(SOURCE MATERIAL)

-- ==== Sys2Proof/Machine/Cohort.lean ====
section
/-! DEFINITION. Cohorts, barriers and RQUOTA (R21, R22, R49, R50, R223, R224), reconvergence (R13, R14, R16) and REGROUP
(R37, R38, R272). -/

namespace Sys2Proof.Machine

/-! ### JOIN and LEAVE -/

/-- What the gang holds as its own owner passes to the cohort it joins (R21, R57); a copy-engine context restarts once it is idle (R246). -/
def State.passTo (s : State) (d c uid n : Nat) : State :=
  let own := fun (o : Owner) => if o == .gang uid then Owner.cohort n else o
  let s := s.onCore d c fun k =>
    { k with
      mom := k.mom.map fun t => { t with owner := own t.owner }
      acm := k.acm.map fun t => { t with owner := own t.owner }
      engines := k.engines.map fun e => (if e.owner == some (.gang uid) then { e with restart := true } else e).pass own }
  { s with dies := s.dies.map fun x => { x with bfe := x.bfe.map fun b =>
      if b.die == d && b.core == c then { b with owner := own b.owner, passed := b.passed || b.owner == .gang uid } else b } }

/-- JOIN (R21). -/
def execJoin (c : Ctl) (d : SR) (n : BitVec 4) (s : State) : Out :=
  issue (.join c d n) c s fun s g sp _ =>
    let dd := g.loc.die
    let cc := g.loc.core
    let num := n.toNat
    let k := s.cohort? dd cc num
    if g.cohort.isSome then s.long g sp c [.sreg d 2]
    else if k.any fun k => k.ctx != g.ctx then s.long g sp c [.sreg d 1]
    else
      let s := match k with
        | some _ => s.onCohort dd cc num fun k => { k with members := k.members ++ [g.uid] }
        | none =>
          let k : Cohort := { num := num, ctx := g.ctx, members := [g.uid], arrived := [], phase := 0, pool := 0 }
          s.onCore dd cc fun x => { x with cohorts := x.cohorts ++ [k] }
      ((s.onGang g.uid fun g => { g with cohort := some num, lastArr := none }).passTo dd cc g.uid num).long g sp c [.sreg d 0]

/-- LEAVE (R21, R22). -/
def execLeave (c : Ctl) (s : State) : Out :=
  issue (.leave c) c s fun s g _ _ => (s.noResult g.uid c).leaveCohort g.uid

/-! ### Barriers (R22, R224) -/

/-- The gang arrives in the present phase. -/
def State.arrive (s : State) (g : Gang) (n : Nat) (k : Cohort) : State :=
  (s.onCohort g.loc.die g.loc.core n fun k => { k with arrived := k.arrived ++ [g.uid] }).onGang g.uid fun g =>
    { g with lastArr := some k.phase }

/-- BAR and BARA: an arrival, now or, when the gang has already arrived, in the next phase. -/
def State.barrier (s : State) (g : Gang) (sp : Split) (c : Ctl) (waits : Bool) : State :=
  match g.cohort with
  | none => s.noResult g.uid c
  | some n =>
    match s.cohort? g.loc.die g.loc.core n with
    | none => s.noResult g.uid c
    | some k =>
      if k.arrived.contains g.uid then
        let (_, s) := s.accept g sp c (.bar (k.phase + 1) g.loc.core g.loc.die n)
        (s.onGang g.uid fun g => { g with wait := some (.bar k.phase waits) }).waitBegins g.uid
      else
        let (id, s) := s.accept g sp c (.bar k.phase g.loc.core g.loc.die n)
        let s := s.arrive g n k
        if waits then (s.onGang g.uid fun g => { g with wait := some (.op id) }).waitBegins g.uid else s

/-- BAR (R224). -/
def execBar (c : Ctl) (s : State) : Out := issue (.bar c) c s fun s g sp _ => s.barrier g sp c true
/-- BARA (R224). -/
def execBara (c : Ctl) (s : State) : Out := issue (.bara c) c s fun s g sp _ => s.barrier g sp c false
/-- BARW (R224): it waits for the phase of the last arrival, if that is still in progress. -/
def execBarw (c : Ctl) (s : State) : Out :=
  issue (.barw c) c s fun s g sp _ =>
    match g.cohort with
    | none => s.noResult g.uid c
    | some n =>
      match s.cohort? g.loc.die g.loc.core n with
      | none => s.noResult g.uid c
      | some k =>
        if k.arrived.contains g.uid && g.lastArr == some k.phase then
          let (id, s) := s.accept g sp c (.bar k.phase g.loc.core g.loc.die n)
          (s.onGang g.uid fun g => { g with wait := some (.op id) }).waitBegins g.uid
        else s.noResult g.uid c

/-- BARRIER_PHASE_COMPLETE (R22): every member has arrived and none is pre-empted. Gangs that wait to arrive again arrive in
the next phase (R224). On a gated core it waits for the wake (R365). -/
def execBarrierPhaseComplete (d c n : Nat) (s : State) : Out :=
  .next (match s.cohort? d c n with
    | none => s
    | some k =>
      if !s.phaseOver k || (s.core d c).gated then s
      else
        let again := k.members.filter fun u =>
          match (s.gang? u).bind (·.wait) with
          | some (.bar p _) => p == k.phase
          | _ => false
        let s := s.onCohort d c n fun k => { k with phase := k.phase + 1, arrived := again }
        let open' : Op → Bool := fun o => match o.kind with
          | .bar p oc od num => oc == c && od == d && num == n && p == k.phase
          | _ => false
        let done := (s.ops.filter open').map (·.id)
        let s : State := { s with gangs := s.gangs.map fun g =>
          match g.wait with
          | some (.op id) => if done.contains id then { g with wait := none } else g
          | some (.bar p w) =>
            if again.contains g.uid && p == k.phase then
              let mine := s.ops.find? fun o => o.uid == g.uid && (match o.kind with | .bar q _ _ _ => q == k.phase + 1 | _ => false)
              { g with lastArr := some (k.phase + 1), wait := if w then mine.map fun o => GWait.op o.id else none }
            else g
          | _ => g }
        let s : State := { s with ops := s.ops.map fun o => if open' o then { o with kind := .calc [] } else o }
        -- a gang that arrives again begins to wait anew (R50, R58)
        (again.filter fun u => ((s.gang? u).bind (·.wait)).isSome).foldl State.waitBegins s)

(End SOURCE MATERIAL)

- ASSIGNED TASK -
Go to the line with "(s.onCohort g.loc.die g.loc.core" in the entries above and repeat every line from there through the line with "if waits then", exactly and with no other text.

- ANSWER SECTION -
  (s.onCohort g.loc.die g.loc.core n fun k => { k with arrived := k.arrived ++ [g.uid] }).onGang g.uid fun g =>
    { g with lastArr := some k.phase }

/-- BAR and BARA: an arrival, now or, when the gang has already arrived, in the next phase. -/
def State.barrier (s : State) (g : Gang) (sp : Split) (c : Ctl) (waits : Bool) : State :=
  match g.cohort with
  | none => s.noResult g.uid c
  | some n =>
    match s.cohort? g.loc.die g.loc.core n with
    | none => s.noResult g.uid c
    | some k =>
      if k.arrived.contains g.uid then
        let (_, s) := s.accept g sp c (.bar (k.phase + 1) g.loc.core g.loc.die n)
        (s.onGang g.uid fun g => { g with wait := some (.bar k.phase waits) }).waitBegins g.uid
      else
        let (id, s) := s.accept g sp c (.bar k.phase g.loc.core g.loc.die n)
        let s := s.arrive g n k
        if waits then (s.onGang g.uid fun g => { g with wait := some (.op id) }).waitBegins g.uid else s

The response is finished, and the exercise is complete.